Why Focus on Behavioral Expressions?

Behavioral symptoms generate more harmful consequences to patients and families than symptoms attributable to memory loss from cognitive decline”       — Professor Laura Gitlin

Behavioral expressions are considered to diminish the quality of life of people living with dementia (Samus et al., 2005). Specifically, these behaviors threaten the psychological and physical well-being of these individuals (Meghan et al., 2006). The impacts of these behavioral expressions on people experiencing them include more rapid progression of dementia, exacerbation of functional and cognitive deficits (Profenno & Tariot, 2004), mental health suffering, physical injuries, use of physical restraints, use of psychotropic medications (Lyketsos et al., 1999; Finkel, 1996) as well as increased dissatisfaction among other residents in long-term care homes (Maslow, 1994). Moreover, the behavioral expressions create difficulties in caring for residents with dementia and can place an enormous strain on formal direct care partners (Algase et al., 1997; Merrian et al., 1988). In fact, attempts to prevent behavioral expressions is often more distressing for care partners of people with dementia than addressing cognitive and functional deficits (Volicer, Hurley, & Blasi, 2003). Furthermore, behavioral expressions contribute significantly to health care costs (O’Brien, Shompe, and Caro, 2000) as well as to high costs due to increased use of psychotropic medications, hospitalizations, and emergency department visits (Finkel, 2000; Gedda & Rummans, 1999).

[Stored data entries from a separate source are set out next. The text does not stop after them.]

-- ==== Sys2Proof/Machine/Sync.lean ====
section
/-! DEFINITION. Synchronisation and suspension: sync objects (R136 to R139), FENCE (R141), barriers (R262)
with the voltage rounds they drive (R322, R323), futures (R45, R46, R263), pipes (R47, R264), WAIT (R72),
YIELD (R31), END (R48), and the retirement of strands and batches (R48). -/

namespace Sys2Proof.Machine

/-- Does the region of a binding hold the page of a cache line (R134)? -/
def State.regionHas (s : State) (part : Nat) (b : Binding) (ln : Nat) : Bool :=
  (List.range (b.np.toNat + 1)).any (fun i =>
    match s.walk part (BitVec.ofNat 56 (b.rb.toNat + 4096 * i)) with
    | .leaf l => l.kd = 0 && l.at (b.rb.toNat + 4096 * i) / 4096 = ln / 64
    | _ => false)

/-- Does a virtual address lie in the region of a binding? -/
def Binding.covers (b : Binding) (va : Nat) : Bool :=
  b.rb.toNat ≤ va && va < b.rb.toNat + 4096 * (b.np.toNat + 1)

/-- The binding index of ACQ and REL (R261) and its entry; an invalid one traps (R139). -/
def State.bindingOf (s : State) (o : FmtEA) : Res (Nat × Binding) := do
  let x := (s.reg o.sa).toNat + o.imm.toNat % 512
  let b := tget (tget s.parts s.me.part).bindings x
  need (x < 4096 && b.bv) cSyncBind (BitVec.ofNat 64 x)
  return (x, b)

/-- The value an ACQ returns (R136). -/
def Binding.value (b : Binding) : Word := ofBool 1 b.bk ++ (0 : BitVec 31) ++ b.seq

/-- ACQ (R136, R137): the request joins the queue of the object's home; the bundle waits until it is
granted. An object whose binding has been made invalid meanwhile traps at the next attempt, and the request stays in its queue
(DESIGN CHOICE, log 99). -/
def execAcq (o : FmtEA) (s : State) : Out := finish s (do
  let (x, b) ← s.bindingOf o
  let mine (r : SyncReq) : Bool := r.strand = s.cur
  need (b.waiters.any mine || !(b.md = 1 && b.own = s.me.fol)) cSyncState (BitVec.ofNat 64 x)
  let s := if b.waiters.any mine then s
    else
      let b' : Binding := { b with waiters := b.waiters ++ [{ strand := s.cur, excl := o.imm.toNat / 512 = 0 }] }
      (s.onPart s.me.part (fun p => { p with bindings := tset p.bindings x b' })).grant s.me.part x
  let b := tget (tget s.parts s.me.part).bindings x
  match b.waiters.find? mine with
  | some { granted := true, value := v, .. } =>
    let b' : Binding := { b with waiters := b.waiters.filter (fun r => !mine r) }
    let s := s.onPart s.me.part (fun p => { p with bindings := tset p.bindings x b' })
    let s := if 2 ≤ b.hsc.toNat then s.flush s.cl (s.regionHas s.me.part b) true else s
    return s.landS latEB o.sd v
  | _ => return { s with issue := { s.issue with status := .wait } })

/-- REL (R138, R139). -/
def execRel (o : FmtEA) (s : State) : Out := finish s (do
  let (x, b) ← s.bindingOf o
  need (b.md ≠ 0 && !(b.md = 1 && b.own ≠ s.me.fol)) cSyncState (BitVec.ofNat 64 x)
  needReady (!s.me.held.any (fun h => h.places.any (fun p => b.covers p.va)))
  let s := if 2 ≤ b.hsc.toNat then s.flush s.cl (s.regionHas s.me.part b) false else s
  let b' : Binding :=
    if b.md = 1 then { b with seq := b.seq + 1, bk := false, own := 0, md := 0 }
    else { b with sh := b.sh - 1, md := if b.sh ≤ 1 then 0 else 2 }
  return (s.onPart s.me.part (fun p => { p with bindings := tset p.bindings x b' })).grant s.me.part x)

/-- FENCE (R141): the next bundle waits until every held access is performed, and the cluster cache gives up its lines then too; the
other stores and loads are performed at issue (log 4), and none of them leaves the device. -/
def execFence (o : FmtEA) (s : State) : Out :=
  .next ((s.fenceCache s.cl (o.imm.toNat % 8)).fenceMe (o.imm.toNat % 8))

/-- Ranks of a gang whose role bit is set in a mask; mask 0 means every role (R262). -/
def State.participants (s : State) (g : Nat) (m : BitVec 4) : List Nat :=
  (List.range (tget s.gangs g).strands.length).filter (fun r =>
    m = 0 || bitAt m (tget s.strands ((tget s.gangs g).strands.getD r 0)).role)

/-- R322: gang `g` has completed phase `ph` of barrier `b`, which is recorded while the placed gangs of its batch occupy two
or more clusters; the round may end. -/
def State.barrierRound (s : State) (g b ph : Nat) : State :=
  let bt := (tget s.gangs g).batch
  if s.gangs.all (fun e => !(e.2.batch = bt && e.2.placed) || e.2.cluster = (tget s.gangs g).cluster) then s
  else ({ s with batches := tmod s.batches bt (fun x => { x with rounds := x.rounds ++ [(b, ph, g, s.now)] }) }).endRound bt b ph

/-- The arrival of R262: the phase found, and the machine after it. It is an atomic with RE 1, so it waits for the atomics of
the strand that are held (R143). -/
def State.arrive (s : State) (b : Nat) (m : BitVec 4) : Res (BitVec 16 × State) := do
  let g := s.me.gang
  let x := tget s.gang.bars b
  let all := s.participants g m
  need (all.contains s.me.rank && (x.arrived.isEmpty || x.mask = m)) cSyncState (BitVec.ofNat 64 b)
  needReady (!s.me.holding)
  let set := if x.arrived.contains s.me.rank then x.arrived else s.me.rank :: x.arrived
  if all.all (fun r => set.contains r) then
    let y : Barrier := { x with arrived := [], mask := m, phase := x.phase + 1, waiting := [], released := x.released ++ x.waiting }
    return (x.phase, (s.onGang g (fun q => { q with bars := tset q.bars b y })).barrierRound g b x.phase.toNat)
  else
    return (x.phase, s.onGang g (fun q => { q with bars := tset q.bars b { x with arrived := set, mask := m } }))

/-- Change a barrier of the issuing strand's gang. -/
def State.onBar (s : State) (b : Nat) (f : Barrier → Barrier) : State :=
  s.onGang s.me.gang (fun q => { q with bars := tset q.bars b (f (tget q.bars b)) })

/-- BAR (R262): arrive and wait for the next phase. A rank whose wait has ended goes on without arriving
again. The end of the wait is an acquire (R143). -/
def execBar (o : FmtEA) (s : State) : Out := finish s (do
  let b := o.imm.toNat % 16
  let r := s.me.rank
  if (tget s.gang.bars b).released.contains r then
    return (s.onBar b (fun x => { x with released := x.released.filter (· ≠ r) })).fenceMe 1
  else
    let (p, s) ← s.arrive b (o.imm.extractLsb' 4 4)
    if (tget s.gang.bars b).phase ≠ p then return s.fenceMe 1
    else
      let s := s.onBar b (fun x => { x with waiting := r :: x.waiting.filter (· ≠ r) })
      return { s with issue := { s.issue with status := .wait } })

/-- BARA (R262). -/
def execBara (o : FmtEA) (s : State) : Out := finish s (do
  let (p, s) ← s.arrive (o.imm.toNat % 16) (o.imm.extractLsb' 4 4)
  return s.landS latEB o.sd (p.setWidth 64))

/-- BARW (R262). -/
def execBarw (o : FmtEA) (s : State) : Out := finish s (do
  needReady ((tget s.gang.bars (o.imm.toNat % 16)).phase ≠ (s.reg o.sa).extractLsb' 0 16)
  return s.fenceMe 1)

/-- An access of the E unit to a future cell (R263): its place, and its two words as its home holds them. -/
def State.cellOf (s : State) (a : Word) (rq : BitVec 3) : Res (Place × State × Word × Word) := do
  need (fld a 0 4 = 0) cAlign a
  let ps ← s.vPlaces a.toNat 16 2 rq
  let p := (ps.headD ({}, 0)).1
  let s := if p.kind = 0 then (s.writeBack s.cl (p.pa / 64)).dropLine s.cl (p.pa / 64) else s
  let l := s.readMem p.kind p.pa 16
  return (p, s, dwAt l 0, dwAt l 8)

/-- R45: the squash of the gang of a reader whose cell is empty: its folio goes on the cell's chain. -/
def State.squash (s : State) (p : Place) (w : Word) : State :=
  let t := s.me
  let s := s.postReplay (s.recordOf s.cur { cause := cSquash, val := BitVec.ofNat 64 p.va, slot := 7 })
  let s := s.writeMem p.kind p.pa (dwBytes (s.readMem p.kind p.pa 8 |> fun l => dwAt l 0) ++
    dwBytes ((w &&& ~~~ (0x00FF_FFFF_FFFF_FFC0 : Word)) ||| t.fol.setWidth 64))
  let link : Word := w &&& 0x00FF_FFFF_FFFF_FFC0
  let s := (s.onMe (fun t => { t with wc := t.wc + 1, link := link })).noteRun t.part t.fb.toNat 8
  let s := s.devWrite t.part t.fb.toNat (dwBytes link)
  (s.haltGang t.gang 2).endBundle

/-- FRD (R45, R263): a full cell's value, with an acquire (R130), or the squash of a gang still in its prefix. Only FST 1 is
full. The access is an atomic at the cell's home (R325, R326; log 29). -/
def execFrd (o : FmtEA) (s : State) : Out := finish s (do
  let a := s.reg o.sa
  let (p, s, v, w) ← s.cellOf a 1
  need (fld w 62 2 = 1 || !s.gang.prefixOver) cFutOrder a
  let ten := s.tenantOf s.me
  let res := (resourceOf p.kind p.pa).getD 0
  if !s.atomicFree s.me.part ten res then return s.holdBack res
  else
    let s := s.chargeAtomics s.me.part ten res 1
    if fld w 62 2 = 1 then return ((s.fenceCache s.cl 3).landS latEB o.sd v).fenceMe 3
    else return s.squash p w)

/-- R46: the waiter that a link of a chain names: the strand with that folio that awaits a fill, one that may run again before
one that has been killed or stopped, whose folio a later batch may have taken. -/
def State.waiter (s : State) (part : Nat) (link : Word) : Option (Nat × Strand) :=
  let l := s.strands.filter (fun e => e.2.part = part && e.2.fol.setWidth 64 = link && 0 < e.2.wc.toNat)
  match l.find? (fun e => !(tget s.gangs e.2.gang).killed && !(tget s.gangs e.2.gang).stopped) with
  | some e => some e
  | none => l.head?

/-- R46: the walk of a detached chain: each waiter awaits one fill less, and a squashed gang that awaits none is
placed at the head of its queue; one that is still leaving its cluster, when it has left. The folio of a waiter that has not
left its context is written when it leaves (R26), that of a complete batch no more. -/
def State.wake : Nat → State → Nat → Word → State
  | 0, s, _, _ => s
  | n + 1, s, part, link =>
    match s.waiter part link with
    | none => s
    | some (k, t) =>
      let s := s.onStrand k (fun t => { t with wc := t.wc - 1, link := 0 })
      let s := if t.resident || (tget s.batches t.batch).complete then s else s.writeFolio (tget s.strands k)
      let x := tget s.gangs t.gang
      let s := if t.st = 2 && x.halt.isNone && !x.placed && x.strands.all (fun j => (tget s.strands j).wc = 0)
        then s.requeue t.gang else s
      State.wake n s part t.link

/-- FFILL (R46, R263). -/
def execFfill (o : FmtEA) (s : State) : Out := finish s (do
  let a := s.reg o.sa
  let (p, s, _, w) ← s.cellOf a 6
  need (fld w 62 2 ≠ 1) cFutState a
  needReady (!s.me.holding)
  let part := s.me.part
  let ten := s.tenantOf s.me
  let res := (resourceOf p.kind p.pa).getD 0
  match if s.atomicFree part ten res then s.logAll part ten (pagesOf p.kind p.va 16) else (s.holdBack res, false) with
  | (s, false) => return s.waiting
  | (s, true) =>
    let s := s.fenceCache s.cl 3
    let w' := (w &&& ~~~ (0xC0FF_FFFF_FFFF_FFC0 : Word)) ||| 0x4000_0000_0000_0000
    let s := (s.writeMem p.kind p.pa (dwBytes (s.reg o.sb) ++ dwBytes w')).chargeAtomics part ten res 1
    return State.wake s.strands.length s part (w &&& 0x00FF_FFFF_FFFF_FFC0))

/-- The pipe an instruction names, and its entries (R264). -/
def State.pipeOf (s : State) (o : FmtEA) : Res (Nat × List Word) := do
  let n := o.imm.toNat % 16
  need (n < (tget s.batches s.gang.batch).pn) cWindow (BitVec.ofNat 64 n)
  return (n, tget s.gang.pipes n)

/-- PWR (R47, R264): an atomic with RE 1. -/
def execPwr (o : FmtEA) (s : State) : Out := finish s (do
  let (n, l) ← s.pipeOf o
  needReady (l.length < (tget s.batches s.gang.batch).pd + 1 && !s.me.holding)
  return s.onGang s.me.gang (fun q => { q with pipes := tset q.pipes n (l ++ [s.reg o.sa]) }))

/-- PRD (R47, R264): an atomic with AQ 1. -/
def execPrd (o : FmtEA) (s : State) : Out := finish s (do
  let (n, l) ← s.pipeOf o
  match l with
  | [] => waitE
  | v :: r => return ((s.onGang s.me.gang (fun q => { q with pipes := tset q.pipes n r })).landS latEB o.sd v).fenceMe 1)

/-- WAIT (R72, R260): SA, SB, SC and IMM11 are the limits of ld, st, cp and tl as they stand before the bundle, whose own
operations do not count. -/
def execWait (o : FmtEA) (s : State) : Out := finish s (do
  let t := s.me
  needReady (t.ldq.length - s.issue.ownLd ≤ o.sa.toNat && t.stq.length - s.issue.ownSt ≤ o.sb.toNat && t.cpq.length ≤ o.sc.toNat &&
    t.tlq.length ≤ o.imm.toNat)
  return s)

/-- YIELD (R31, R265, R409): the strand's folio is written with ST 1 and FS 0 and its context is passed
over for a while; a pending request for its gang is honoured, and the folio is written again as the strand leaves. -/
def execYield (_ : FmtEA) (s : State) : Out :=
  let s := (s.completeMe).onMe (fun t => { t with st := 1, fs := false })
  let s := s.writeFolio s.me
  match s.gang.pre with
  | some p =>
    .next ((s.onGang s.me.gang (fun q => { q with pre := some { p with halt := some (p.halt.getD s.now) } })).haltGang s.me.gang 4)
  | none =>
    let others := (s.strands.filter (fun e => e.1 ≠ s.cur && e.2.core = s.me.core && s.canIssue e.1)).map (·.1)
    .next (s.onMe (fun t => { t with yieldHold := some (others, s.now + 64) }))

/-- END (R48, R265). -/
def execEndR (_ : FmtEA) (s : State) : Out :=
  .next ((s.completeMe).onMe (fun t => { t with ended := true }))

/-- STRAND_RETIREMENT (R48): an ended strand whose operations have completed. -/
def execStrandRetirement (strand : Nat) (s : State) : Out :=
  let t := tget s.strands strand
  if t.ended && t.resident && t.drained && !t.micro.mv then
    let s := s.retire strand
    .next (if (tget s.gangs t.gang).halt.isSome then s.haltStep t.gang
      else if s.gangDone t.gang then s.gangOver t.gang else s)
  else .next s

/-- R39: one successor ticket: a held batch of the partition is held by one less; any other ticket sets the
error bit. -/
def State.release (s : State) (part : Nat) (batch : Nat) (ticket : Word) : State :=
  if ticket = 0 then s
  else match s.batches.find? (fun e => e.2.part = part && e.2.ticket = ticket && e.2.hc ≠ 0 && !e.2.complete) with
    | some (n, _) => { s with batches := tmod s.batches n (fun b => { b with hc := b.hc - 1 }) }
    | none => s.batchError batch

/-- R48: the completion word of a batch, or the record that it cannot be written (R394). -/
def State.completionWord (s : State) (n : Nat) : State :=
  let b := tget s.batches n
  let w : Word := (1 : BitVec 1) ++ ofBool 1 b.error ++ (0 : BitVec 30) ++ b.ticket.extractLsb' 0 32
  let r : Record := { part := b.part, cause := 0x0046, val := b.cwa.setWidth 64, tkt := b.ticket, slt := 7,
                      time := BitVec.ofNat 64 s.now }
  if b.cwa = 0 then s
  else match s.walk b.part b.cwa with
    | .leaf l =>
      if l.pw && l.kd < 2 then s.devWrite b.part b.cwa.toNat (dwBytes w)
      else s.postFatal r
    | _ => (s.noteWalk b.part b.cwa).postFatal r

/-- BATCH_COMPLETION (R39, R48): every gang has ended; the batch's writes reach package scope, its
successors are released and its completion word is written. -/
def execBatchCompletion (batch : Nat) (s : State) : Out :=
  let b := tget s.batches batch
  if (tfind s.batches batch).isNone || b.complete || b.gangsEnded < b.gc ||
      s.cmds.any (fun c => (tget s.strands c.2.strand).batch = batch) then .next s
  else
    let s := ((tget s.parts b.part).owns (·.clusters)).foldl (fun s c => s.flush c (fun _ => true) false) s
    let s := b.suc.foldl (fun s t => s.release b.part batch t) s
    let s := s.completionWord batch
    .next { s with batches := tmod s.batches batch (fun b => { b with complete := true }) }

end Sys2Proof.Machine
end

  • The term “Behavioral Expressions” was suggested by the National Dementia Initiative in a White Paper called Dementia Care: The Quality Chasm (2013).

Other person-directed terms that should be considered include “Expressive Behaviors” (Dr. Allen Power), “Reactive Behaviors” (Dr. Paul Raia), and “Responsive Behaviors” (Lisa Loiselle).

For the rationale for using these terms, see my letter to the editor of JAMDA:

Caspi, E. (2013). Time for change: Persons with dementia and “behavioral expressions,” not “behavior symptoms.” Journal of the American Medical Directors Association, 14(10), 768-769.